* _PROBLEM DESCRIPTION_
Repeat word for word the opening stretch of the entries, from the first line through the line containing "else onPartnerLeg f.typ".

----- EXTRACTED ENTRIES -----

/-- The leg and Flue that the Legs column of R203 admits for a type. A frame with LEG set on a partner link or a service Flue
is on no leg that the table admits (log 13). -/
def legOk (s : State) (l : Nat) (f : Frame) : Bool :=
  if f.leg then onFabricLeg f.typ && !isService l && linkRole s l ≠ 3
  else onPartnerLeg f.typ && (isService l || !(f.typ = tMgmtRead || f.typ = tMgmtWrite))

/-- The class that a request travels in from here (R203): a partner's TC 7 on a type of another class is carried at TC 6. -/
def classFix (f : Frame) : Frame := if !f.leg && f.tc = 7 && !isTc7 f.typ then { f with tc := 6 } else f

/-- A request arrives on a link and meets the checks of its frame (R200, R202, R203, R207, R223, R252, R412): none where it is
discarded or answered here. -/
def arrive (s : State) (a : Arrival) (f0 : Frame) : State × Option Req :=
  let l := a.link
  let f := classFix f0
  let r : Req := { a := a, f := f }
  if !(linkOf s l).up then (s, none)
  else
    let s := countLink s l 1
    if !isService l && (linkOf s l).hello.isNone then (countDiscard s 5, none)
    else if f.len ≠ f.payload.length || payloadLimit s l < f.len then (turnAway (countDiscard s 4) r stMalformed, none)
    else if s.cfg.hopsMax ≤ f.hops then (countLink s l 8, none)
    else
      match headStatus s l f with
      | some st => (turnAway s r st, none)
      | none =>
        if !legOk s l f then (turnAway s r stDenied, none)
        else if !atReady s then (turnAway s r stNotReady, none)
        else if s.pwr.state ≠ 0 then (turnAway s r stBusy, none)
        else if !featureOk s l f.typ then (turnAway s r stUnsupported, none)
        else
          match police s a f with
          | (s1, true) => (turnAway s1 r stBusy, none)
          | (s1, false) => (s1, some r)

/-! ## The partner leg -/

/-- The context belongs to the frame's requester (R208): its link, and on a service Flue its address and port. -/
def boundTo (x : Ctx) (a : Arrival) : Bool :=
  x.link = a.link && (!isService a.link || (x.ip = a.ip && x.port = a.port))

/-- A COH request's JOB is the job of a context open on its link (R283). -/
def cohJobOk (s : State) (l job : Nat) : Bool := s.ctx.any fun e => e.2.isOpen && e.2.link = l && e.2.job = job

/-- The context admits a partner-leg request (R208, R209, R283): none, or the status. -/
def ctxStatus (s : State) (a : Arrival) (f : Frame) : Option Nat :=
  let x := ctxOf s f.srcCtx
  if !x.isOpen || !boundTo x a then some stDenied
  else if f.typ = tCoh then (if cohJobOk s a.link f.job then none else some stDenied)
  else if f.job ≠ x.job || (jobEntry s x.job).isNone then some stDenied
  else none

/-! ## Windows -/

/-- What a window decides for a request (R211 to R213). -/
inductive Admit where
  | run
  | unseen
  | absorbed
  | stored (e : Seen)
  | status (st : Nat)
  | behind
deriving DecidableEq, Repr

/-- A seen number answered: an idempotent request runs again, any other has its stored outcome (R211). -/
def judged (w : SeqWin) (n : BitVec 32) : Admit :=
  match judge w n with
  | .fresh => .run
  | .progress => .absorbed
  | .replay e => if e.kind = 0 then .run else .stored e
  | .behind => .behind

/-- The partner-leg window judges a request (R211). A context without a window yet takes the first number as after H. -/
def judgePartner (s : State) (f : Frame) : Admit :=
  match pwinOf s f.srcCtx with
  | none => .run
  | some w => judged w f.seq

/-- The fabric-leg window judges a request (R211 to R213). -/
def judgeFabric (s : State) (f : Frame) : Admit :=
  match fwinOf s f with
  | some w => judged w.win f.seq
  | none => if f.sync then .run else if f.typ = tRead || f.typ = tTileRead then .unseen else .status stUnknown

/-- The number enters its window as in progress (R211 to R213), where a window and a stored result are free: false where the
request is answered BUSY. -/
def enterWindow (s : State) (f : Frame) : State × Bool :=
  if kindOf f.typ = 3 then (s, true)
  else
    let (s0, room) := makeResultRoom s f.typ
    if !room then (s0, false)
    else if f.leg then
      let fresh := f.sync && (match fwinOf s0 f with | some w => (judge w.win f.seq == .fresh) | none => true)
      if fresh then
        let s1 := onNet s0 fun n => { n with fwin := n.fwin.filter fun w => !fwinMatches f w }
        let (s2, ok) := makeWindowRoom s1
        if ok then
          (onNet s2 fun n => { n with
            fwin := n.fwin ++ [{ src := f.srcDev, ctx := f.srcCtx, dev := issuedFor f,
                                 win := markSeen { h := f.seq - 1 } f.seq f.typ s.clk.pilot }] }, true)
        else (s2, false)
      else (onFwin s0 f fun w => markSeen w f.seq f.typ s.clk.pilot, true)
    else
      let w := (pwinOf s0 f.srcCtx).getD { h := f.seq - 1 }
      (onNet s0 fun n => { n with pwin := tput none n.pwin f.srcCtx (some (markSeen w f.seq f.typ s.clk.pilot)) }, true)

/-- The answer that a window keeps for a number (R211). -/
def storedAnswer (e : Seen) : Answer := { status := e.status, result := e.result, info := e.info }

/-! ## Fragments -/

/-- Key of an assembly (R218). -/
def asmKey (f : Frame) : Nat × Nat × Nat × BitVec 32 := (if f.leg then f.srcDev + 1 else 0, f.srcCtx, issuedFor f, f.seq)

/-- The payloads in order of fragment number. -/
def joinFrags (n : Nat) (fs : List (Nat × List Byte)) : List Byte :=
  (List.range n).flatMap fun i => match fs.find? (·.1 = i) with
    | some x => x.2
    | none => []

/-- A fragment of a request (R218): the request made whole when it was the last one missing. -/
def assemble (s : State) (r : Req) : State × Option Req :=
  let f := r.f
  let n := f.fragsM1 + 1
  if n = 1 then (s, some r)
  else
    let k := asmKey f
    match s.net.asms.find? (·.key = k) with
    | some b =>
      if b.frags.any (·.1 = f.frag) || n ≤ f.frag || 32768 < (b.frags.map (·.2.length)).sum + f.payload.length then (s, none)
      else
        let fs := b.frags ++ [(f.frag, f.payload)]
        if fs.length = n then
          (onNet s fun x => { x with asms := x.asms.filter (·.key ≠ k) },
            some { r with f := { f with frag := 0, payload := joinFrags n fs } })
        else (onNet s fun x => { x with asms := updFirst (·.key = k) (fun y => { y with frags := fs }) x.asms }, none)
    | none =>
      if s.net.dropped.contains k then (turnAway s r stNoStage, none)
      else if 256 ≤ s.net.asms.length then (turnAway s r stBusy, none)
      else (onNet s fun x => { x with
        asms := x.asms ++ [{ key := k, r := r, frags := [(f.frag, f.payload)], sincePt := s.clk.pilot }] }, none)

/-! ## The owning module -/

/-- What the checks of R261 from 3 to 5 say of a fabric request: none where it passes. -/
def ownerEarly (s : State) (f : Frame) : Option Nat :=
  match jobEntry s f.job with
  | none => some stDenied
  | some (_, e) => if f.srcDev = selfDev s || jobRemote e then none else some stDenied

/-- Distance of the receiver's epoch ahead of the frame's (R221). -/
def epochDist (s : State) (f : Frame) : Nat := (ownEpoch s + 256 - f.epoch % 256) % 256

/-- A request is a walker request (R204). -/
def isWalker (f : Frame) : Bool := (f.typ = tRead || f.typ = tAtomic) && f.opa.getLsbD 63

/-- The rights that a request's type needs (R264): 0 read, 1 write, 2 atomic. -/
def reqAcc (f : Frame) : Nat :=
  if f.typ = tWrite || f.typ = tWritePush || f.typ = tTileWrite then 1
  else if f.typ = tAtomic || f.typ = tScatter || f.typ = tPublish then 2
  else if f.typ = tCoh then (if cohMsg f = 4 then 2 else if cohMsg f = 2 || cohMsg f = 3 then 1 else 0)
  else 0

/-- Where check 9 of R261 stands. -/
inductive Confirm where
  | passed (nc : Bool)
  | status (a : Answer)
  | wait (mpa : Nat)
deriving DecidableEq, Repr

/-- The confirmation of R262 for a request whose JVA must map to its MPA. A blocked or remote table line must come first. -/
def confirm (s : State) (f : Frame) : Confirm × State :=
  let mpa := f.mpa.toNat
  let mismatch : Answer := { status := stUnmapped, info := 1 }
  match jobEntry s f.job with
  | none => (.status (plain stDenied), s)
  | some (_, e) =>
    if !canonical e f.jva.toNat then (.status (plain stMalformed), s)
    else
      let (x, s1) := xlate s f.job f.jva.toNat (reqAcc f)
      -- a leaf that lacks the rights, or is IO, is judged by where it maps
      let leaf := cachedLeaf s1 f.job f.jva.toNat
      match x with
      | .need (.remote m) => (.wait m, s1)
      | .need (.blocked l) => (.wait (ownMpa s (l * 64)), s1)
      | .need _ => (.status mismatch, s1)
      | .ok m l => if m = mpa then (.passed (l.pbmt = 1), s1) else (.status mismatch, countTrn s1 7)
      | .bad st =>
        (match leaf with
          | some l => if leafMpa l f.jva.toNat = mpa then (.status (plain st), s1) else (.status mismatch, countTrn s1 7)
          | none => (.status (plain st), s1))
      | .none' c =>
        (match leaf with
          | some l => if c = 2 && leafMpa l f.jva.toNat = mpa then (.status (plain stDenied), s1)
                      else (.status mismatch, countTrn s1 7)
          | none => (.status mismatch, countTrn s1 7))

/-- A request goes on to the extent's new owner (R222): once, with FWD and FWD_FROM. It has passed this Chimney on
its way in and passes it again on its way out (log 49). -/
def forward (s : State) (r : Req) (dev ext : Nat) : State :=
  let f := r.f
  let a := mpaLpa f.mpa.toNat
  let mpa := BitVec.ofNat 64 (dev * 2 ^ 42 + ext * 2 ^ 30 + a % 2 ^ 30)
  let g := { f with fwd := true, fwdFrom := selfDev s, dstDev := dev, mpa := mpa, cell := dev / 64,
                    epoch := epochOf s (dev / 64), hops := f.hops + 1 }
  let fs := match pickLink s g with
    | some l => fragSize (payloadLimit s l)
    | none => 4096
  let s1 := onFwin s f fun w => settleSeen w f.seq { status := stMoved }
  forAll (fragment fs g) (fun s x => sendRouted s x) s1

/-- The checks 7 and 8 of R261 at the owning module (R222, R313): the request goes on, is answered, or is forwarded. -/
inductive Owner where
  | serve
  | status (st : Nat)
  | forward (dev ext : Nat)
deriving DecidableEq, Repr

/-- Check 7: the slot holds an extent, or a forwarding entry (R23, R222). A request to a Hearth whose domain is off is answered
DISABLED (R405). -/
def slotCheck (s : State) (f : Frame) : Owner :=
  let a := mpaLpa f.mpa.toNat
  if mpaDev f.mpa.toNat ≠ selfDev s then .status (if f.fwd then stStaleEpoch else stUnmapped)
  else if !s.pwr.domains.getLsbD (8 + lpaHearth a) then .status stDisabled
  else if extPresent s a && (extOf s a).state ≠ 6 then .serve
  else if f.fwd then .status stStaleEpoch
  else match forwardOf s a with
    | some (dev, ext) => .forward dev ext
    | none => .status stUnmapped

/-- Check 8 for a memory request (R261, R313). -/
def admitCheck (s : State) (f : Frame) : Option Nat :=
  let a := mpaLpa f.mpa.toNat
  if isWalker f then (if admitsWalker s a f.job then none else some stDenied)
  else admission s a f.job f.srcDev f.srcCtx (isReadReq f)

/-- The request counts in its extent's ADMITTED from here on (R310, R314). -/
def beginAdmitted (s : State) (r : Req) : State × Req :=
  if r.adm then (s, r)
  else (onExt s fun x => { x with
    tab := tmod {} x.tab (lpaExt (mpaLpa r.f.mpa.toNat)) fun e => { e with admitted := e.admitted + 1 } }, { r with adm := true })

/-- STALE_EPOCH with the full current epoch in INFO (R202, R221). -/
def staleAnswer (s : State) : Answer := { status := stStaleEpoch, info := BitVec.ofNat 64 s.cell.map.epoch }

/-- A status answered to a request; STALE_EPOCH and MOVED carry what R202 gives them. -/
def answerStatus (s : State) (r : Req) (st : Nat) : State :=
  if st = stStaleEpoch then answer s r (staleAnswer s) else answer s r (plain st)

end Sys2Proof.Machine
end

-----

* _WRITTEN ANSWER_
/-- The leg and Flue that the Legs column of R203 admits for a type. A frame with LEG set on a partner link or a service Flue
is on no leg that the table admits (log 13). -/
def legOk (s : State) (l : Nat) (f : Frame) : Bool :=
  if f.leg then onFabricLeg f.typ && !isService l && linkRole s l ≠ 3
  else onPartnerLeg f.typ && (isService l || !(f.typ = tMgmtRead || f.typ = tMgmtWrite))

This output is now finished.